On August 19, the day of the first fatality at the Berlin Wall, Vice President Lyndon Johnson and General Lucius Clay, hero of the Berlin Airlift, arrived in West Berlin with orders from Kennedy to do their best to restore the morale of the West Berliners. On their way to Berlin they had stopped in Bonn as a courtesy to Chancellor Adenauer. At the airport Adenauer pointed out to Johnson an old woman carrying a sign saying “Deeds, Not Words!” With her, said der Alte, he’d just as soon have neither. Johnson had not been enthusiastic about his Berlin assignment, fearing it might be dangerous, but when he arrived in the city to tumultuous applause he quickly forgot his fears and plunged into the crowds, pressing flesh, kissing babies, and passing out ballpoint pens as if he were on a campaign swing through Texas. His ecstatic welcome, of course, was a sign of the Berliners’ desperate need for reassurance in this perilous moment.

That evening Johnson delivered a speech to a huge crowd assembled in front of the Schöneberg Rathaus. Paraphrasing a line from the Declaration of Independence, he intoned: “To the survival and to the creative future of this city we Americans have pledged, in effect, what our ancestors pledged in forming the United States—‘our lives, our fortunes, and our sacred honor.’ The President wants you to know and I want you to know that the pledge he has given to the freedom of West Berlin and to the rights of Western access to Berlin is firm. . . . This island does not stand alone.” These words were greeted with wild applause, though few West Berliners could have been very happy about the prospect of living on an “island” whose borders consisted not of sandy beaches but of an ugly wall. Their unsettling situation was best summed up by the Hungarian composer, Gyorgy Ligeti, who defined West Berlin as “a surrealist cage: those inside are free.”

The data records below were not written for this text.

-- ==== Sys2Proof/Certificates/Slice0/Obligations.lean ====
section
/-! DEFINITION. The statements for the provers. Their shared words are in Safety.lean. -/

open Sys2Proof Sys2Proof.Machine Sys2Proof.Claim

/-! ### Integer instructions -/

/-- R301 but for division: each of these writes its result to d, bits 127:64 zero and tag 0, and changes nothing else. -/
def Obligations.IntegerRegisterResults : Prop :=
  ∀ d a b : BitVec 6,
    Writes (.add d a b) [a, b] d (fun x => word64 (x.rd a + x.rd b)) ∧
    Writes (.sub d a b) [a, b] d (fun x => word64 (x.rd a - x.rd b)) ∧
    Writes (.mul d a b) [a, b] d (fun x => word64 (x.rd a * x.rd b)) ∧
    Writes (.mulh d a b) [a, b] d (fun x => word64 (BitVec.ofInt 64 ((x.rd a).toInt * (x.rd b).toInt / 2 ^ 64))) ∧
    Writes (.mulhn d a b) [a, b] d (fun x => word64 (BitVec.ofNat 64 ((x.rd a).toNat * (x.rd b).toNat / 2 ^ 64))) ∧
    Writes (.and_ d a b) [a, b] d (fun x => word64 (x.rd a &&& x.rd b)) ∧
    Writes (.or_ d a b) [a, b] d (fun x => word64 (x.rd a ||| x.rd b)) ∧
    Writes (.xor_ d a b) [a, b] d (fun x => word64 (x.rd a ^^^ x.rd b)) ∧
    Writes (.shl d a b) [a, b] d (fun x => word64 (x.rd a <<< ((x.rd b).toNat % 64))) ∧
    Writes (.shr d a b) [a, b] d (fun x => word64 (x.rd a >>> ((x.rd b).toNat % 64))) ∧
    Writes (.sra d a b) [a, b] d (fun x => word64 ((x.rd a).sshiftRight ((x.rd b).toNat % 64))) ∧
    Writes (.slt d a b) [a, b] d (fun x => word64 (bit64 (decide ((x.rd a).toInt < (x.rd b).toInt)))) ∧
    Writes (.sltn d a b) [a, b] d (fun x => word64 (bit64 (decide ((x.rd a).toNat < (x.rd b).toNat)))) ∧
    Writes (.min_ d a b) [a, b] d (fun x => word64 (if (x.rd a).toInt < (x.rd b).toInt then x.rd a else x.rd b)) ∧
    Writes (.max_ d a b) [a, b] d (fun x => word64 (if (x.rd a).toInt < (x.rd b).toInt then x.rd b else x.rd a)) ∧
    Writes (.minn d a b) [a, b] d (fun x => word64 (if (x.rd a).toNat < (x.rd b).toNat then x.rd a else x.rd b)) ∧
    Writes (.maxn d a b) [a, b] d (fun x => word64 (if (x.rd a).toNat < (x.rd b).toNat then x.rd b else x.rd a)) ∧
    Writes (.sel d a b) [d, a, b] d (fun x => word64 (if x.rd d ≠ 0 then x.rd a else x.rd b))

/-- R301: CLZ, CTZ and POPC count. Leading: the first of bits 63, 62, … that is set; trailing: the first of bits 0, 1, …; 64 where none
is; POPC: how many are. -/
def Obligations.BitCounts : Prop :=
  ∀ d a : BitVec 6,
    Writes (.clz d a) [a] d (fun x => word64 (BitVec.ofNat 64 ((List.range 64).takeWhile fun i => !(x.rd a).getLsbD (63 - i)).length)) ∧
    Writes (.ctz d a) [a] d (fun x => word64 (BitVec.ofNat 64 ((List.range 64).takeWhile fun i => !(x.rd a).getLsbD i).length)) ∧
    Writes (.popc d a) [a] d (fun x => word64 (BitVec.ofNat 64 ((List.range 64).countP fun i => (x.rd a).getLsbD i)))

/-- R302: quotients round toward zero, remainders have the sign of the dividend; division by zero and −2^63 / −1 as the rule gives
them. Division never traps. -/
def Obligations.Division : Prop :=
  ∀ d a b : BitVec 6,
    Writes (.div d a b) [a, b] d (fun x => word64
      (if x.rd b = 0 then BitVec.ofNat 64 (2 ^ 64 - 1)
       else if x.rd a = BitVec.ofNat 64 (2 ^ 63) ∧ x.rd b = BitVec.ofNat 64 (2 ^ 64 - 1) then BitVec.ofNat 64 (2 ^ 63)
       else BitVec.ofInt 64 ((x.rd a).toInt.tdiv (x.rd b).toInt))) ∧
    Writes (.rem d a b) [a, b] d (fun x => word64
      (if x.rd b = 0 then x.rd a
       else if x.rd a = BitVec.ofNat 64 (2 ^ 63) ∧ x.rd b = BitVec.ofNat 64 (2 ^ 64 - 1) then 0
       else BitVec.ofInt 64 ((x.rd a).toInt - (x.rd a).toInt.tdiv (x.rd b).toInt * (x.rd b).toInt))) ∧
    Writes (.divn d a b) [a, b] d (fun x => word64
      (if x.rd b = 0 then BitVec.ofNat 64 (2 ^ 64 - 1) else BitVec.ofNat 64 ((x.rd a).toNat / (x.rd b).toNat))) ∧
    Writes (.remn d a b) [a, b] d (fun x => word64
      (if x.rd b = 0 then x.rd a else BitVec.ofNat 64 ((x.rd a).toNat % (x.rd b).toNat)))
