-- ==== Sys2Proof/Laws/State.lean ====
section
/-! SUPPORT. One lemma for each field and each update of the state and of a strand: the field written reads what was written, every
other field stays. All hold by unfolding one record update. -/
namespace Sys2Proof.Machine

/-! ### A strand is written -/

@[simp] theorem State.setStrand_agenda (s : State) (n : Nat) (x : Strand) : (s.setStrand n x).agenda = s.agenda := rfl
@[simp] theorem State.setStrand_cur (s : State) (n : Nat) (x : Strand) : (s.setStrand n x).cur = s.cur := rfl
@[simp] theorem State.setStrand_op (s : State) (n : Nat) (x : Strand) : (s.setStrand n x).op = s.op := rfl
@[simp] theorem State.setStrand_freeCtr (s : State) (n : Nat) (x : Strand) : (s.setStrand n x).freeCtr = s.freeCtr := rfl
@[simp] theorem State.setStrand_out (s : State) (n : Nat) (x : Strand) : (s.setStrand n x).out = s.out := rfl
@[simp] theorem State.setStrand_tick (s : State) (n : Nat) (x : Strand) : (s.setStrand n x).tick = s.tick := rfl
@[simp] theorem State.setStrand_boot (s : State) (n : Nat) (x : Strand) : (s.setStrand n x).boot = s.boot := rfl
@[simp] theorem State.setStrand_failStage (s : State) (n : Nat) (x : Strand) : (s.setStrand n x).failStage = s.failStage := rfl
@[simp] theorem State.setStrand_debugUnlocked (s : State) (n : Nat) (x : Strand) : (s.setStrand n x).debugUnlocked = s.debugUnlocked := rfl
@[simp] theorem State.setStrand_measure (s : State) (n : Nat) (x : Strand) : (s.setStrand n x).measure = s.measure := rfl
@[simp] theorem State.setStrand_ide (s : State) (n : Nat) (x : Strand) : (s.setStrand n x).ide = s.ide := rfl
@[simp] theorem State.setStrand_hostSpdm (s : State) (n : Nat) (x : Strand) : (s.setStrand n x).hostSpdm = s.hostSpdm := rfl
@[simp] theorem State.setStrand_epoch (s : State) (n : Nat) (x : Strand) : (s.setStrand n x).epoch = s.epoch := rfl
@[simp] theorem State.setStrand_time (s : State) (n : Nat) (x : Strand) : (s.setStrand n x).time = s.time := rfl
@[simp] theorem State.setStrand_power (s : State) (n : Nat) (x : Strand) : (s.setStrand n x).power = s.power := rfl
@[simp] theorem State.setStrand_tableBase (s : State) (n : Nat) (x : Strand) : (s.setStrand n x).tableBase = s.tableBase := rfl
@[simp] theorem State.setStrand_tableSet (s : State) (n : Nat) (x : Strand) : (s.setStrand n x).tableSet = s.tableSet := rfl
@[simp] theorem State.setStrand_bitmapBase (s : State) (n : Nat) (x : Strand) : (s.setStrand n x).bitmapBase = s.bitmapBase := rfl
@[simp] theorem State.setStrand_qslots (s : State) (n : Nat) (x : Strand) : (s.setStrand n x).qslots = s.qslots := rfl
@[simp] theorem State.setStrand_mapOrder (s : State) (n : Nat) (x : Strand) : (s.setStrand n x).mapOrder = s.mapOrder := rfl
@[simp] theorem State.setStrand_ports (s : State) (n : Nat) (x : Strand) : (s.setStrand n x).ports = s.ports := rfl
@[simp] theorem State.setStrand_log (s : State) (n : Nat) (x : Strand) : (s.setStrand n x).log = s.log := rfl
@[simp] theorem State.setStrand_logCount (s : State) (n : Nat) (x : Strand) : (s.setStrand n x).logCount = s.logCount := rfl
@[simp] theorem State.setStrand_corrected (s : State) (n : Nat) (x : Strand) : (s.setStrand n x).corrected = s.corrected := rfl
@[simp] theorem State.setStrand_splits (s : State) (n : Nat) (x : Strand) : (s.setStrand n x).splits = s.splits := rfl
@[simp] theorem State.setStrand_parts (s : State) (n : Nat) (x : Strand) : (s.setStrand n x).parts = s.parts := rfl
@[simp] theorem State.setStrand_launches (s : State) (n : Nat) (x : Strand) : (s.setStrand n x).launches = s.launches := rfl
@[simp] theorem State.setStrand_launchCtr (s : State) (n : Nat) (x : Strand) : (s.setStrand n x).launchCtr = s.launchCtr := rfl
@[simp] theorem State.setStrand_strands (s : State) (n : Nat) (x : Strand) : (s.setStrand n x).strands = s.strands.put n x := rfl
@[simp] theorem State.setStrand_cores (s : State) (n : Nat) (x : Strand) : (s.setStrand n x).cores = s.cores := rfl
@[simp] theorem State.setStrand_cells (s : State) (n : Nat) (x : Strand) : (s.setStrand n x).cells = s.cells := rfl
@[simp] theorem State.setStrand_clusters (s : State) (n : Nat) (x : Strand) : (s.setStrand n x).clusters = s.clusters := rfl
@[simp] theorem State.setStrand_releases (s : State) (n : Nat) (x : Strand) : (s.setStrand n x).releases = s.releases := rfl
@[simp] theorem State.setStrand_flight (s : State) (n : Nat) (x : Strand) : (s.setStrand n x).flight = s.flight := rfl
@[simp] theorem State.setStrand_passed (s : State) (n : Nat) (x : Strand) : (s.setStrand n x).passed = s.passed := rfl
@[simp] theorem State.setStrand_waits (s : State) (n : Nat) (x : Strand) : (s.setStrand n x).waits = s.waits := rfl
@[simp] theorem State.setStrand_monitors (s : State) (n : Nat) (x : Strand) : (s.setStrand n x).monitors = s.monitors := rfl
@[simp] theorem State.setStrand_copies (s : State) (n : Nat) (x : Strand) : (s.setStrand n x).copies = s.copies := rfl
@[simp] theorem State.setStrand_orphans (s : State) (n : Nat) (x : Strand) : (s.setStrand n x).orphans = s.orphans := rfl
@[simp] theorem State.setStrand_landings (s : State) (n : Nat) (x : Strand) : (s.setStrand n x).landings = s.landings := rfl
@[simp] theorem State.setStrand_discards (s : State) (n : Nat) (x : Strand) : (s.setStrand n x).discards = s.discards := rfl
@[simp] theorem State.setStrand_cmdCtr (s : State) (n : Nat) (x : Strand) : (s.setStrand n x).cmdCtr = s.cmdCtr := rfl
@[simp] theorem State.setStrand_dir (s : State) (n : Nat) (x : Strand) : (s.setStrand n x).dir = s.dir := rfl
@[simp] theorem State.setStrand_dirNodes (s : State) (n : Nat) (x : Strand) : (s.setStrand n x).dirNodes = s.dirNodes := rfl
@[simp] theorem State.setStrand_llc (s : State) (n : Nat) (x : Strand) : (s.setStrand n x).llc = s.llc := rfl
@[simp] theorem State.setStrand_heldWrites (s : State) (n : Nat) (x : Strand) : (s.setStrand n x).heldWrites = s.heldWrites := rfl
@[simp] theorem State.setStrand_hbm (s : State) (n : Nat) (x : Strand) : (s.setStrand n x).hbm = s.hbm := rfl
@[simp] theorem State.setStrand_host (s : State) (n : Nat) (x : Strand) : (s.setStrand n x).host = s.host := rfl
@[simp] theorem State.setStrand_scratch (s : State) (n : Nat) (x : Strand) : (s.setStrand n x).scratch = s.scratch := rfl
@[simp] theorem State.setStrand_chip (s : State) (n : Nat) (x : Strand) : (s.setStrand n x).chip = s.chip := rfl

In addition to delivering his speech, Johnson, along with Brandt, personally welcomed a 1,500-man combat unit that Kennedy had dispatched from West Germany as another gesture of Allied support for Berlin. The convoy had passed through East Germany without incident, which is fortunate, since the commander had not been told how to respond in the event of trouble. Johnson also paid visits to the American garrison and to the Marienfelde Reception Center. He had intended to visit the Wall but never made it. Instead, he did some last-minute shopping, which was difficult since all the stores were closed. Wanting some shoes just like the ones Brandt was wearing, he insisted that the mayor contact the store owner and have the desired items delivered to his hotel suite.